Centre for Innovative Ageing, Swansea University, Wales, UK.
Department of Psychology, Swansea University, Wales, UK.
J Alzheimers Dis. 2021;80(3):1231-1242. doi: 10.3233/JAD-200882.
Subjective cognitive decline (SCD) is increasingly recognized in both the clinical and research arenas as a risk factor for mild cognitive impairment (MCI) and dementia.

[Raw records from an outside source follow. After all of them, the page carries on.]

/-- Writeback keeps the match of fault record and status. -/
theorem WritebackTick.faultMatches {s t : State} (h : WritebackTick s t) (hr : s.status = .running) (hs : s.faultMatches) :
    t.faultMatches := by
  unfold State.faultMatches at *
  cases h with
  | idle _ => exact hs
  | fault => simp
  | retire _ _ =>
    have hf : s.fault.isSome = false := by simpa [hr] using hs
    by_cases hi : s.wb.instr = .halt <;> simp [afterRetire, hr, hf, hi]

/-- Settles O44. -/
theorem everyStepKeepsFaultRecordAndRouting : Obligations.EveryStepKeepsFaultRecordAndRouting := by
  intro s t h
  by_cases hs : s.status = .running
  · obtain ⟨a, b, c, d, e, st⟩ := step_stages hs h
    exact ⟨fun hm => st.keeps.faultMatches ((writeback_tick st.writeback).faultMatches hs hm), fun hm => st.routed hm⟩
  · cases (tick_of_not_running hs).symm.trans h
    exact ⟨id, id⟩

end Sys2Proof.Machine
end

section
/-! PROOF SUPPORT for the pipeline invariant (10_state R43). The invariant falls into parts that a stage keeps for different reasons:
the instructions in flight with queue and scoreboard, the units, the Decode latch, and where a HALT stands. -/

namespace Sys2Proof.Machine

/-! ### The parts of the invariant -/

/-- The instructions in flight agree with queue, scoreboard and table (10_state R43 points 2, 3 and 6). -/
structure State.FlightOk (s : State) : Prop where
  queue : ∃ hs, s.dispatchOrder hs
  busy : ∀ r : Reg, s.sb[r] = true ↔ ∃ h, s.willWrite h r
  oneWriter : ∀ (r : Reg) (h k : Holder), s.willWrite h r → s.willWrite k r → h = k
  heldFromTable : ∀ h, s.inFlight h → s.fromTable (s.held h)

/-- How far a unit is with the instruction it holds (10_state R36). -/
def UnitRunning : UnitId → Latch → Prop
  | .int, l => l.st = .busy
  | .mul, l => unitProgress l Config.mulLat
  | .ls, l => unitProgress l Config.lsLat

/-- A unit holds instructions routed to it, and is FREE when it is empty (10_state R36, 40_pipeline R141). -/
structure UnitOk (u : UnitId) (l : Latch) : Prop where
  holds : l.occ = true → unitOf l.instr = u ∧ UnitRunning u l
  free : l.occ = false → l.st = .free

/-- What the Decode latch holds (10_state R43 point 6, 40_pipeline R129, R130, R135). -/
structure State.DecodeOk (s : State) : Prop where
  fromTable : s.d.occ = true → s.d.invalid = false → s.fromTable s.d.toLatch
  awaitClear : s.d.occ = true → s.d.invalid = false → s.d.phase = .awaitUnit → s.hazard s.d.instr = false
  stops : s.d.occ = true → (s.d.invalid = true ∨ s.d.instr = .halt) → s.fetchEn = false

/-- Where a HALT may stand, and what has disabled fetching (40_pipeline R186, R187). -/
structure State.HaltOk (s : State) : Prop where
  inInt : s.int.occ = true → s.int.instr = .halt → s.fetchEn = false ∧ s.d.occ = false
  inWb : s.wb.occ = true → s.wb.instr = .halt →
    s.fetchEn = false ∧ s.d.occ = false ∧ s.int.occ = false ∧ s.mul.occ = false ∧ s.ls.occ = false
  cause : s.fetchEn = false → (s.d.occ = true ∧ (s.d.invalid = true ∨ s.d.instr = .halt))
    ∨ (s.int.occ = true ∧ s.int.instr = .halt) ∨ (s.wb.occ = true ∧ s.wb.instr = .halt)

namespace State.Inv
variable {s : State}

theorem flightOk (h : s.Inv) : s.FlightOk := ⟨h.queue, h.busy, h.oneWriter, h.heldFromTable⟩

theorem decodeOk (h : s.Inv) : s.DecodeOk := ⟨h.decodeFromTable, h.awaitClear, h.decodeStops⟩

theorem unitOk (h : s.Inv) (u : UnitId) : UnitOk u (s.unit u) := by
  obtain ⟨fi, fm, fl⟩ := h.emptyFree
  cases u
  · exact ⟨h.intUnit, fi⟩
  · exact ⟨h.mulUnit, fm⟩
  · exact ⟨h.lsUnit, fl⟩

theorem of_parts (running : s.status = .running) (noFault : s.fault = none) (params : s.cfg.wellFormed = true)
    (memory : s.memoryOk) (noRedirect : s.redirect = false) (flight : s.FlightOk) (decode : s.DecodeOk) (halt : s.HaltOk)
    (units : ∀ u, UnitOk u (s.unit u)) : s.Inv where
  running := running
  noFault := noFault
  params := params
  memory := memory
  noRedirect := noRedirect
  queue := flight.queue
  busy := flight.busy
  oneWriter := flight.oneWriter
  heldFromTable := flight.heldFromTable
  decodeFromTable := decode.fromTable
  awaitClear := decode.awaitClear
  intUnit := (units .int).holds
  mulUnit := (units .mul).holds
  lsUnit := (units .ls).holds
  emptyFree := ⟨(units .int).free, (units .mul).free, (units .ls).free⟩
  decodeStops := decode.stops
  haltInInt := halt.inInt
  haltInWb := halt.inWb
  stopHasCause := halt.cause

end State.Inv

/-! ### Instructions that stay, or move between latches -/

/-- The latches are both empty or hold the same instruction of the same slot. -/
def SameInstr (l m : Latch) : Prop :=
  l.occ = m.occ ∧ (m.occ = true → l.instr = m.instr ∧ l.seq = m.seq ∧ l.pc = m.pc)

theorem SameInstr.refl (l : Latch) : SameInstr l l := ⟨rfl, fun _ => ⟨rfl, rfl, rfl⟩⟩

theorem SameInstr.of_empty {l m : Latch} (hl : l.occ = false) (hm : m.occ = false) : SameInstr l m :=
  ⟨hl.trans hm.symm, fun h => by rw [hm] at h; cases h⟩

/-- The holder that a unit's latch is. -/
def UnitId.holder : UnitId → Holder
  | .int => .int
  | .mul => .mul
  | .ls => .ls

@[simp] theorem State.held_holder (s : State) (u : UnitId) : s.held u.holder = s.unit u := by cases u <;> rfl

@[simp] theorem State.inFlight_holder (s : State) (u : UnitId) : s.inFlight u.holder ↔ (s.unit u).occ = true := by
  rw [State.inFlight, State.held_holder]

theorem UnitId.holder_ne_wb (u : UnitId) : u.holder ≠ .wb := by cases u <;> decide

theorem UnitId.holder_injective {u v : UnitId} (h : u.holder = v.holder) : u = v := by
  cases u <;> cases v
  case int.int | mul.mul | ls.ls => rfl
  all_goals cases h

/-- A holder is Writeback or a unit. -/
theorem Holder.wb_or_unit (h : Holder) : h = .wb ∨ ∃ u : UnitId, h = u.holder := by
  cases h
  · exact .inl rfl
  · exact .inr ⟨.int, rfl⟩
  · exact .inr ⟨.mul, rfl⟩
  · exact .inr ⟨.ls, rfl⟩

theorem sameInstr_of_units {s t : State} (wb : SameInstr t.wb s.wb) (units : ∀ u, SameInstr (t.unit u) (s.unit u)) (h : Holder) :
    SameInstr (t.held h) (s.held h) := by
  rcases h.wb_or_unit with rfl | ⟨u, rfl⟩
  · exact wb
  · simpa using units u

/-- `t` holds the instructions of `s`, each in the latch that `σ` names in `s`, with queue, scoreboard and table unchanged. -/
structure Relabelled (σ : Equiv.Perm Holder) (s t : State) : Prop where
  cfg : t.cfg = s.cfg
  code : t.code = s.code
  rq : t.rq = s.rq
  sb : t.sb = s.sb
  held : ∀ h, SameInstr (t.held h) (s.held (σ h))

namespace Relabelled
variable {σ : Equiv.Perm Holder} {s t : State}

theorem inFlight (h : Relabelled σ s t) (k : Holder) : t.inFlight k ↔ s.inFlight (σ k) := by
  unfold State.inFlight; rw [(h.held k).1]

Although SCD is etiologically heterogeneous and potentially treatable, in comparison to MCI and Alzheimer's disease, SCD remains poorly characterized with its clinical relevance often questioned.
This study's aim was to improve the characterization of SCD within the general public.
Individuals with SCD were compared to those without via a battery of measures.
Both the SCD and the non-SCD group correlational analysis identified significant relationships between worse SCD, worse metacognitive dysfunction, negative affective symptoms, and greater levels of stress. The SCD group displayed additional correlational relationships between Cognitive Change Index (Self report) (CCI-S) scores, higher neuroticism scores, and poorer quality of life (QoL). Partial correlation analysis in the SCD group suggests CCI-S scores, anxiety, depression, and metacognition are intercorrelated. Ad hoc analyses using metacognition as the grouping variable found that those experiencing worse metacognitive dysfunction were significantly more likely to experience poorer SCD, psychological and social QoL, greater levels of anxiety, depression, stress, and neuroticism.
The emerging pattern from the analysis indicates that SCD appears associated with sub-clinical negative affective difficulties, metacognitive, and other psycho-social issues, and poorer QoL. Dysfunctional cognitive control at a meta-level may impact someone's ability to rationally identify cognitive changes, increase worry about cognitive changes, and allow such changes to impact their lives more than those with superior metacognitive control. Findings could impact SCD assessment, monitoring, early intervention, and ultimately reducing risk of further decline.
主观认知衰退(SCD)在临床和研究领域中越来越被认为是轻度认知障碍(MCI)和痴呆的危险因素。尽管 SCD 在病因学上是异质的,并且可能具有治疗潜力,但与 MCI 和阿尔茨海默病相比,SCD 的特征仍然很差,其临床相关性经常受到质疑。
本研究旨在提高公众对 SCD 的认识。
通过一系列测试将 SCD 患者与非 SCD 患者进行比较。
SCD 组和非 SCD 组的相关性分析均表明,SCD 越严重、元认知功能越差、负面情绪症状越严重、压力水平越高。SCD 组的认知变化指数(自我报告)(CCI-S)评分、神经质性评分越高、生活质量(QoL)越差之间还存在额外的相关性。SCD 组的偏相关分析表明,CCI-S 评分、焦虑、抑郁和元认知相互关联。使用元认知作为分组变量的特定分析发现,元认知功能越差的患者发生 SCD 的可能性显著更高,心理和社会 QoL 更差,焦虑、抑郁、压力和神经质性评分更高。
分析结果表明,SCD 似乎与亚临床负面情绪困难、元认知和其他心理社会问题以及较差的 QoL 有关。元认知层面的认知控制功能障碍可能会影响人们理性识别认知变化的能力,增加对认知变化的担忧,并使这些变化对生活的影响大于具有优越元认知控制的人。研究结果可能会影响 SCD 的评估、监测、早期干预,并最终降低进一步下降的风险。